Aim of the exercise:
The entries should each be set down again precisely.

Exercise material:
/-- Where a channel's command memory holds a launch's program, by its entry word in the image. -/
def progBase (c : Channel) (n word : Nat) : Option Nat :=
  (c.progs.find? fun x => decide (x.1 = n) && decide (x.2.1 = word)).map fun x => x.2.2

/-- Whether a segment's programs are held or have room in their channels' command memories (R125). -/
def progsFit (s : State) (n : Nat) (l : Launch) (g : Segment) : Bool :=
  g.chans.all fun e =>
    let c := getChan s e.1
    (progBase c n e.2).isSome || decide (chanFill c + (chanProgram l e.2).length ≤ 2048)

/-- Whether a segment's channels are free for it (R139). Command memories are loaded in edge gaps only: there its programs must fit, in a
frame they must be held already (R125). -/
def chansFree (s : State) (n : Nat) (l : Launch) (g : Segment) : Bool :=
  (g.chans.all fun e => (getChan s e.1).run.isNone && (getChan s e.1).leadIn.isNone) &&
    if inGap s then progsFit s n l g else g.chans.all fun e => (progBase (getChan s e.1) n e.2).isSome

/-- The first tick cycle from a cycle on (R15, R235). -/
def tickFrom (log2 cyc : Nat) : Nat := ceilDiv cyc (2 ^ log2) * 2 ^ log2

/-- The first cycle of the edge gap of a frame (R237). -/
def gapOf (s : State) (frame : Nat) : Nat := (frame + 1) * 2 ^ s.frameLog2 - 1024

/-- The first cycle in which a bank of an idle channel may be precharged (R145, Table 5.5). -/
def closeFrom (c : Channel) (cyc bank : Nat) : Nat :=
  (c.recent.map fun r => r.cyc + gapBetween r.kind kDpre r.bank bank).foldl max cyc

/-- The first cycle in which an idle channel may issue an all-bank DREF: its Open banks precharged as soon as Table 5.5 allows and 12 cycles
more, its refreshes complete, and Table 5.5 kept (R134, R138, R145). -/
def refreshFrom (c : Channel) (cyc : Nat) : Nat :=
  let banks := c.banks.map fun (e : Nat × BankState) =>
    match e.2 with
    | .opened _ => closeFrom c cyc e.1 + 12
    | .refreshing t => t
    | .closed => 0
  (banks ++ c.recent.map fun r => r.cyc + gapBetween r.kind kDref r.bank 0).foldl max cyc

/-- The first entry cycle for which a channel can keep the lead-in: the windows in progress on it are over 320 cycles before, and the DREF
of the lead-in, 300 cycles before, is one that the channel may issue (R138, R139). -/
def leadLow (c : Channel) (cyc : Nat) : Nat := (c.windows.map fun w => w.start + 40 + 320).foldl max (refreshFrom c cyc + 300)

/-- Whether an idle channel keeps its deadlines up to the lead-in of an entry cycle (R138, R139): the lead-in's DREF comes by the oldest of
them, or a refresh before it is complete by then. -/
def leadKeeps (cyc e : Nat) (c : Channel) : Bool :=
  decide (e ≤ oldestRef c + 3420) || decide (refreshFrom c cyc + 580 ≤ e)

/-- The first tick cycle from one given that lets every channel keep its deadlines; each step settles one channel. -/
def leadTick (log2 cyc : Nat) (cs : List Channel) : Nat → Nat → Nat
  | 0, e => e
  | k + 1, e =>
    match cs.find? fun c => !leadKeeps cyc e c with
    | none => e
    | some c => leadTick log2 cyc cs k (tickFrom log2 (max e (refreshFrom c cyc + 580)))

/-- The entry cycle that a frame has for a launch's next segment from a cycle on, if any (R138, R235, R242, R297). -/
def entryIn (s : State) (n : Nat) (l : Launch) (g : Segment) (frame lo : Nat) : Option Nat :=
  let cs := g.chans.map fun x => getChan s x.1
  let e := leadTick l.tick s.cyc cs cs.length (tickFrom l.tick ((cs.map fun c => leadLow c s.cyc).foldl max lo))
  if frameGives s l g frame && chansFree s n l g && casksHold s l g && (s.locked || !hasColl l.image l.segs g) &&
      decide (e + g.cost ≤ gapOf s frame) then some e
  else none

/-- The virtual address of the first unmapped byte that the instruction stores of a launch's next segment need (R256). -/
def codeHole (s : State) (l : Launch) (g : Segment) : Option Nat :=
  ((List.range 4).filterMap fun q =>
    let (off, size) := imgCode l.image q
    let a := off + 4 * g.entries.getD q 0
    (readVa s l.world (recImage l.record + a) (min (4 * 8192) (off + size - a))).2.2).head?

/-- The state with a segment's programs that are not yet held loaded into the command memories of their channels (R125). -/
def loadPrograms (s : State) (n : Nat) (l : Launch) (g : Segment) : State :=
  g.chans.foldl (fun s e =>
    let c := getChan s e.1
    let k := chanFill c
    if (progBase c n e.2).isSome then s
    else setChan s e.1 { c with
      mem := c.mem ++ (chanProgram l e.2).zipIdx.map (fun w => (k + w.2, w.1)), progs := c.progs ++ [(n, e.2, k)] }) s

/-- The state with a placed segment's programs loaded, and the lead-ins of its channels begun (R125, R139). -/
def loadChannels (s : State) (n : Nat) (l : Launch) (g : Segment) (entry : Nat) : State :=
  g.chans.foldl (fun (s : State) e => setChan s e.1 { getChan s e.1 with leadIn := some entry }) (loadPrograms s n l g)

Output below:
/-- Where a channel's command memory holds a launch's program, by its entry word in the image. -/
def progBase (c : Channel) (n word : Nat) : Option Nat :=
  (c.progs.find? fun x => decide (x.1 = n) && decide (x.2.1 = word)).map fun x => x.2.2

/-- Whether a segment's programs are held or have room in their channels' command memories (R125). -/
def progsFit (s : State) (n : Nat) (l : Launch) (g : Segment) : Bool :=
  g.chans.all fun e =>
    let c := getChan s e.1
    (progBase c n e.2).isSome || decide (chanFill c + (chanProgram l e.2).length ≤ 2048)

/-- Whether a segment's channels are free for it (R139). Command memories are loaded in edge gaps only: there its programs must fit, in a
frame they must be held already (R125). -/
def chansFree (s : State) (n : Nat) (l : Launch) (g : Segment) : Bool :=
  (g.chans.all fun e => (getChan s e.1).run.isNone && (getChan s e.1).leadIn.isNone) &&
    if inGap s then progsFit s n l g else g.chans.all fun e => (progBase (getChan s e.1) n e.2).isSome

/-- The first tick cycle from a cycle on (R15, R235). -/
def tickFrom (log2 cyc : Nat) : Nat := ceilDiv cyc (2 ^ log2) * 2 ^ log2

/-- The first cycle of the edge gap of a frame (R237). -/
def gapOf (s : State) (frame : Nat) : Nat := (frame + 1) * 2 ^ s.frameLog2 - 1024

/-- The first cycle in which a bank of an idle channel may be precharged (R145, Table 5.5). -/
def closeFrom (c : Channel) (cyc bank : Nat) : Nat :=
  (c.recent.map fun r => r.cyc + gapBetween r.kind kDpre r.bank bank).foldl max cyc

/-- The first cycle in which an idle channel may issue an all-bank DREF: its Open banks precharged as soon as Table 5.5 allows and 12 cycles
more, its refreshes complete, and Table 5.5 kept (R134, R138, R145). -/
def refreshFrom (c : Channel) (cyc : Nat) : Nat :=
  let banks := c.banks.map fun (e : Nat × BankState) =>
    match e.2 with
    | .opened _ => closeFrom c cyc e.1 + 12
    | .refreshing t => t
    | .closed => 0
  (banks ++ c.recent.map fun r => r.cyc + gapBetween r.kind kDref r.bank 0).foldl max cyc

/-- The first entry cycle for which a channel can keep the lead-in: the windows in progress on it are over 320 cycles before, and the DREF
of the lead-in, 300 cycles before, is one that the channel may issue (R138, R139). -/
def leadLow (c : Channel) (cyc : Nat) : Nat := (c.windows.map fun w => w.start + 40 + 320).foldl max (refreshFrom c cyc + 300)

/-- Whether an idle channel keeps its deadlines up to the lead-in of an entry cycle (R138, R139): the lead-in's DREF comes by the oldest of
them, or a refresh before it is complete by then. -/
def leadKeeps (cyc e : Nat) (c : Channel) : Bool :=
  decide (e ≤ oldestRef c + 3420) || decide (refreshFrom c cyc + 580 ≤ e)

/-- The first tick cycle from one given that lets every channel keep its deadlines; each step settles one channel. -/
def leadTick (log2 cyc : Nat) (cs : List Channel) : Nat → Nat → Nat
  | 0, e => e
  | k + 1, e =>
    match cs.find? fun c => !leadKeeps cyc e c with
    | none => e
    | some c => leadTick log2 cyc cs k (tickFrom log2 (max e (refreshFrom c cyc + 580)))

/-- The entry cycle that a frame has for a launch's next segment from a cycle on, if any (R138, R235, R242, R297). -/
def entryIn (s : State) (n : Nat) (l : Launch) (g : Segment) (frame lo : Nat) : Option Nat :=
  let cs := g.chans.map fun x => getChan s x.1
  let e := leadTick l.tick s.cyc cs cs.length (tickFrom l.tick ((cs.map fun c => leadLow c s.cyc).foldl max lo))
  if frameGives s l g frame && chansFree s n l g && casksHold s l g && (s.locked || !hasColl l.image l.segs g) &&
      decide (e + g.cost ≤ gapOf s frame) then some e
  else none

/-- The virtual address of the first unmapped byte that the instruction stores of a launch's next segment need (R256). -/
def codeHole (s : State) (l : Launch) (g : Segment) : Option Nat :=
  ((List.range 4).filterMap fun q =>
    let (off, size) := imgCode l.image q
    let a := off + 4 * g.entries.getD q 0
    (readVa s l.world (recImage l.record + a) (min (4 * 8192) (off + size - a))).2.2).head?

/-- The state with a segment's programs that are not yet held loaded into the command memories of their channels (R125). -/
def loadPrograms (s : State) (n : Nat) (l : Launch) (g : Segment) : State :=
  g.chans.foldl (fun s e =>
    let c := getChan s e.1
    let k := chanFill c
    if (progBase c n e.2).isSome then s
    else setChan s e.1 { c with
      mem := c.mem ++ (chanProgram l e.2).zipIdx.map (fun w => (k + w.2, w.1)), progs := c.progs ++ [(n, e.2, k)] }) s

/-- The state with a placed segment's programs loaded, and the lead-ins of its channels begun (R125, R139). -/
def loadChannels (s : State) (n : Nat) (l : Launch) (g : Segment) (entry : Nat) : State :=
  g.chans.foldl (fun (s : State) e => setChan s e.1 { getChan s e.1 with leadIn := some entry }) (loadPrograms s n l g)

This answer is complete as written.